Single by Camila

from the album Todo Cambió
- Released: March 13, 2006
- Genre: Latin pop
- Length: 3:46
- Label: Norte
- Songwriter: Mario Domm
- Producer: Mario Domm

Camila singles chronology
|  | "Abrázame" (2006) | ""Coleccionista de Canciones"" (2007) |

= Abrázame =

"Abrázame" (Eng.: "Hold Me") is a song by Mexican band Camila. It was released in March 13, 2006, as the first single from the album Todo Cambió. In 2008, the song was re-recorded with Brazilian pop singer Wanessa and included on her album Total and also as a bonus track on the Brazilian pressings of Todo Cambió.

==Remix version==
The band recorded a Spanish-Portuguese version with Brazilian singer Wanessa Camargo.
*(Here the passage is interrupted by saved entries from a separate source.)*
-- ==== Sys2Proof/Forms/Fp.lean ====
section
/-! DEFINITION. Forms/Fp.lean: the floating-point instructions, with what the spec says they leave
(`spec/44_f_type.md` R502 to R514, `spec/42_m_type_memory.md` R405). -/

namespace Sys2Proof.Forms

open Sys2Proof.Machine

/-! ### Moves, merges and bit operations -/

/-- An instruction that writes FR[f1] without arithmetic. -/
structure FpMoveForm where
  qp    : PredIdx
  f1    : FrIdx
  srcs  : List FrIdx := []
  ready : State → Prop := fun _ => True
  val   : State → FReg

/-- No register of the list is in a disabled half (R589). -/
def fpReady (s : State) (l : List FrIdx) : Prop := ∀ f ∈ l, s.frDisabled f = 0

/-- A source is NaTVal. -/
def someNatVal (s : State) (l : List FrIdx) : Prop := ∃ f ∈ l, s.fr f = FReg.natVal

/-- The instruction completes: FR[f1] is NaTVal when a source is, else as the spec says; nothing else but PSR.mfl or PSR.mfh
changes (R503, R504, R514). -/
def FpMoveForm.Correct (i : Instr) (f : FpMoveForm) : Prop :=
  ∀ s : State, s.pred f.qp = true → frTargetOk f.f1 = true → fpReady s (f.f1 :: f.srcs) → f.ready s →
    ∃ u v, Yields i s u ∧ s.WroteFr u f.f1 v s.cur.fpsr ∧
      (someNatVal s f.srcs → v = FReg.natVal) ∧ (¬ someNatVal s f.srcs → v = f.val s)

/-- A significand with sign 0 and exponent 0x1003E, from a number modulo 2^64 (R502). -/
def sigOf (n : Int) : FReg := { sign := false, exp := 0x1003E, sig := BitVec.ofInt 64 n }

/-- The same from the bits of the significand. -/
def sigBits (f : Nat → Bool) : FReg :=
  { sign := false, exp := 0x1003E, sig := BitVec.ofBoolListLE ((List.range 64).map f) }

/-- Formats F2, F3, F9 and `fcvt.xf` (R504, R506, R507, R512). -/
def fpMoveForm : Instr → Option FpMoveForm
  | .xmaLF1F3F4F2 qp f1 f3 f4 f2 =>
    some { qp, f1, srcs := [f3, f4, f2], val := fun s => sigOf (((s.fr f3).sig.toInt * (s.fr f4).sig.toInt + (s.fr f2).sig.toNat) % 2 ^ 64) }
  | .xmaHF1F3F4F2 qp f1 f3 f4 f2 =>
    some { qp, f1, srcs := [f3, f4, f2], val := fun s => sigOf (((s.fr f3).sig.toInt * (s.fr f4).sig.toInt + (s.fr f2).sig.toNat) / 2 ^ 64) }
  | .xmaHuF1F3F4F2 qp f1 f3 f4 f2 =>
    some { qp, f1, srcs := [f3, f4, f2], val := fun s => sigOf (((s.fr f3).sig.toNat * (s.fr f4).sig.toNat + (s.fr f2).sig.toNat) / 2 ^ 64 : Nat) }
  | .fselectF1F3F4F2 qp f1 f3 f4 f2 =>
    some { qp, f1, srcs := [f3, f4, f2], val := fun s => sigBits fun k => if (s.fr f2).sig.getLsbD k then (s.fr f3).sig.getLsbD k else (s.fr f4).sig.getLsbD k }
  | .fmergeSF1F2F3 qp f1 f2 f3 =>
    some { qp, f1, srcs := [f2, f3], val := fun s => { sign := (s.fr f2).sign, exp := (s.fr f3).exp, sig := (s.fr f3).sig } }
  | .fmergeNsF1F2F3 qp f1 f2 f3 =>
    some { qp, f1, srcs := [f2, f3], val := fun s => { sign := !(s.fr f2).sign, exp := (s.fr f3).exp, sig := (s.fr f3).sig } }
  | .fmergeSeF1F2F3 qp f1 f2 f3 =>
    some { qp, f1, srcs := [f2, f3], val := fun s => { sign := (s.fr f2).sign, exp := (s.fr f2).exp, sig := (s.fr f3).sig } }
  | .fandF1F2F3 qp f1 f2 f3 =>
    some { qp, f1, srcs := [f2, f3], val := fun s => sigBits fun k => (s.fr f2).sig.getLsbD k && (s.fr f3).sig.getLsbD k }
  | .fandcmF1F2F3 qp f1 f2 f3 =>
    some { qp, f1, srcs := [f2, f3], val := fun s => sigBits fun k => (s.fr f2).sig.getLsbD k && !(s.fr f3).sig.getLsbD k }
  | .forF1F2F3 qp f1 f2 f3 =>
    some { qp, f1, srcs := [f2, f3], val := fun s => sigBits fun k => (s.fr f2).sig.getLsbD k || (s.fr f3).sig.getLsbD k }
  | .fxorF1F2F3 qp f1 f2 f3 =>
    some { qp, f1, srcs := [f2, f3], val := fun s => sigBits fun k => (s.fr f2).sig.getLsbD k != (s.fr f3).sig.getLsbD k }
  | .fmixLF1F2F3 qp f1 f2 f3 =>
    some { qp, f1, srcs := [f2, f3], val := fun s => sigBits fun k => if k < 32 then (s.fr f3).sig.getLsbD (k + 32) else (s.fr f2).sig.getLsbD k }
  | .fmixRF1F2F3 qp f1 f2 f3 =>
    some { qp, f1, srcs := [f2, f3], val := fun s => sigBits fun k => if k < 32 then (s.fr f3).sig.getLsbD k else (s.fr f2).sig.getLsbD (k - 32) }
  | .fmixLrF1F2F3 qp f1 f2 f3 =>
    some { qp, f1, srcs := [f2, f3], val := fun s => sigBits fun k => if k < 32 then (s.fr f3).sig.getLsbD k else (s.fr f2).sig.getLsbD k }
  | .fsxtLF1F2F3 qp f1 f2 f3 =>
    some { qp, f1, srcs := [f2, f3], val := fun s => sigBits fun k => if k < 32 then (s.fr f3).sig.getLsbD (k + 32) else (s.fr f2).sig.getLsbD 63 }
  | .fsxtRF1F2F3 qp f1 f2 f3 =>
    some { qp, f1, srcs := [f2, f3], val := fun s => sigBits fun k => if k < 32 then (s.fr f3).sig.getLsbD k else (s.fr f2).sig.getLsbD 31 }
  | .fpackF1F2F3 qp f1 f2 f3 =>
    some { qp, f1, srcs := [f2, f3], val := fun s => sigOf (FpFormat.single.toMem (s.fr f2) * 2 ^ 32 + FpFormat.single.toMem (s.fr f3) : Nat) }
  | .fswapF1F2F3 qp f1 f2 f3 =>
    some { qp, f1, srcs := [f2, f3], val := fun s => sigBits fun k => if k < 32 then (s.fr f2).sig.getLsbD (k + 32) else (s.fr f3).sig.getLsbD (k - 32) }
  | .fswapNlF1F2F3 qp f1 f2 f3 =>
    some { qp, f1, srcs := [f2, f3], val := fun s => sigBits fun k => if k < 32 then (s.fr f2).sig.getLsbD (k + 32) else ((s.fr f3).sig.getLsbD (k - 32) != decide (k = 63)) }
  | .fswapNrF1F2F3 qp f1 f2 f3 =>
    some { qp, f1, srcs := [f2, f3], val := fun s => sigBits fun k => if k < 32 then ((s.fr f2).sig.getLsbD (k + 32) != decide (k = 31)) else (s.fr f3).sig.getLsbD (k - 32) }
  | .fpmergeSF1F2F3 qp f1 f2 f3 =>
    some { qp, f1, srcs := [f2, f3], val := fun s => sigBits fun k => if k = 31 ∨ k = 63 then (s.fr f2).sig.getLsbD k else (s.fr f3).sig.getLsbD k }
  | .fpmergeNsF1F2F3 qp f1 f2 f3 =>
    some { qp, f1, srcs := [f2, f3], val := fun s => sigBits fun k => if k = 31 ∨ k = 63 then !(s.fr f2).sig.getLsbD k else (s.fr f3).sig.getLsbD k }
  | .fpmergeSeF1F2F3 qp f1 f2 f3 =>
    some { qp, f1, srcs := [f2, f3], val := fun s => sigBits fun k => if k % 32 < 23 then (s.fr f3).sig.getLsbD k else (s.fr f2).sig.getLsbD k }
  | .fcvtXfF1F2 qp f1 f2 =>
    some { qp, f1, srcs := [f2], val := fun s => fcvtXf (s.fr f2) }
  | _ => none
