-- ==== Sys2Proof/Certificates/Slice0/Obligations.lean ====
section
/-! DEFINITION. Certificates/Slice0/Obligations.lean: the statements for the provers. -/

section

open Sys2Proof Sys2Proof.Machine Sys2Proof.Forms

/-! ### Encoding -/

/-- Decoding the encoding of a well-formed instruction gives the instruction back, for every instruction the spec gives a bit
pattern. -/
def Obligations.DecodeInvertsEncode : Prop :=
  ∀ (i : Instr) (e : Encoded), i.wf = true → encode i = some e → decodeSlot e.slot e.long e.word = some i

/-- A word with a major opcode of the A unit means the same instruction in an M slot and in an I slot (R233, R236). -/
def Obligations.ATypeWordsMeanTheSameInBothSlots : Prop :=
  ∀ (l w : BitVec 41), 8 ≤ (w.extractLsb' 37 4).toNat → (w.extractLsb' 37 4).toNat ≤ 14 →
    decodeSlot .M l w = decodeSlot .I l w

/-- Words written out from the encoding tables of R236 to R239 decode to their instructions. -/
def Obligations.SpecWordsDecode : Prop :=
  decodeSlot .M 0 0b1000_0_00_0_0000_00_0000011_0000010_0000001_000101#41 = some (.addR1R2R3 5 1 2 3) ∧
  decodeSlot .I 0 0b1001_0_00000000_0_0000011_0000010_0000001_000000#41 = some (.addlR1Imm22R3 0 1 2 3) ∧
  decodeSlot .M 0 0b0100_0_000011_00_0_0000011_0000000_0000001_000000#41 = some (.ld8R1R3 0 1 3 0) ∧
  decodeSlot .B 0 0b0100_0_0_00_00000000000000000010_0_000_000_000001#41 =
    some (.brCondBwhPhDhTarget25 1 2 { wh := 0, d := 0, p := 0 }) ∧
  decodeSlot .F 0 0b1000_0_00_0000100_0000011_0000010_0000110_000000#41 = some (.fmaSfF1F3F4F2 0 0 6 3 4 2)

/-! ### The machine -/

/-- With no interrupt and no fault of the fetch, a step executes the instruction of the slot PSR.ri of the bundle at IP, and then
ends the group at a stop and advances the monitors. Before it the fetch has filled the first-level instruction TLB, which the monitors
may see, and nothing else. What the write-coalescing buffer and the TLBs do on their own comes first (logs 13, 37, 44). -/
def Obligations.StepRunsTheDecodedInstruction : Prop :=
  ∀ (s : State) (b : BitVec 128) (t : Template) (i : Instr),
    let s' := s.wcbFreeEvict.tlbFree
    let v := s'.l1Fill
    s.psrIs = false → s.ri ≠ 3 → s'.externalInterrupt = false → s'.fetch = .ok b →
    template (b.extractLsb' 0 5) = some t → t.instr b s.ri = some i →
      step s = v.afterExec (t.slotType s.ri) (t.word b s.ri) (t.stop s.ri) (exec i v) ∧
        v = { s' with l1itlb := v.l1itlb, events := v.events }

/-- After a step with a stop the next group reads what this one wrote; without one it reads what was before (R330). That the user mask
of data references changes there too is DEDUCED (log 45). -/
def Obligations.GroupWritesBecomeVisibleAtStops : Prop :=
  ∀ (s u : State) (ty : SlotType) (w : BitVec 41) (stop : Bool), ∃ t,
    s.afterExec ty w stop (.next u) = .next t ∧ t.cur = u.cur ∧
      t.old = (if stop then u.cur else u.old) ∧ t.umGroup = (if stop then u.psr.extractLsb' 0 6 else u.umGroup) ∧
      (stop = true → t.groupStart = true ∧ t.grpWrites = [] ∧ t.grpPrAlu = 0)

/-- Every step keeps memory in its canonical form. -/
def Obligations.StepKeepsMemoryCanonical : Prop := ∀ s u : State, s.MemOk → step s = .next u → u.MemOk

/-- Every step keeps IP a multiple of 16, the ALAT within 32 entries, the write-coalescing buffer within two lines and each
first-level TLB within 32 segments. -/
def Obligations.StepKeepsIpAlignedAndBuffersBounded : Prop :=
  (∀ s u : State, s.IpAligned → step s = .next u → u.IpAligned) ∧
  ∀ s u : State, s.BuffersOk → step s = .next u → u.BuffersOk

/-- Every step keeps the register stack in its 96 registers: dirty, clean and current ones together. -/
def Obligations.StepKeepsRegisterStackBounded : Prop := ∀ s u : State, s.StackOk → step s = .next u → u.StackOk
The version was released as single on 14 May 2008 from Brazilian version of Todo Cambió to promote the band in the country, and also included in the re-release of Wanessa's fifth studio album Total (2008).

== Charts ==

| Chart | Peak position |
|---|---|
| Argentina Top 100 | 2 |
| Chile Top 100 | 1 |
| Colombia Top 40 | 1 |
| United States Billboard Latin Songs | 30 |
| United States Billboard Latin Pop Songs | 8 |
| Mexico Mexican Singles Chart | 2 |
| Peru Top 20 Ranking | 1 |

===Certifications===

| Region | Certification | Certified units/sales |
| Mexico (AMPROFON) Ringtone | Platinum | 25,000^{*} |
^{*} Sales figures based on certification alone.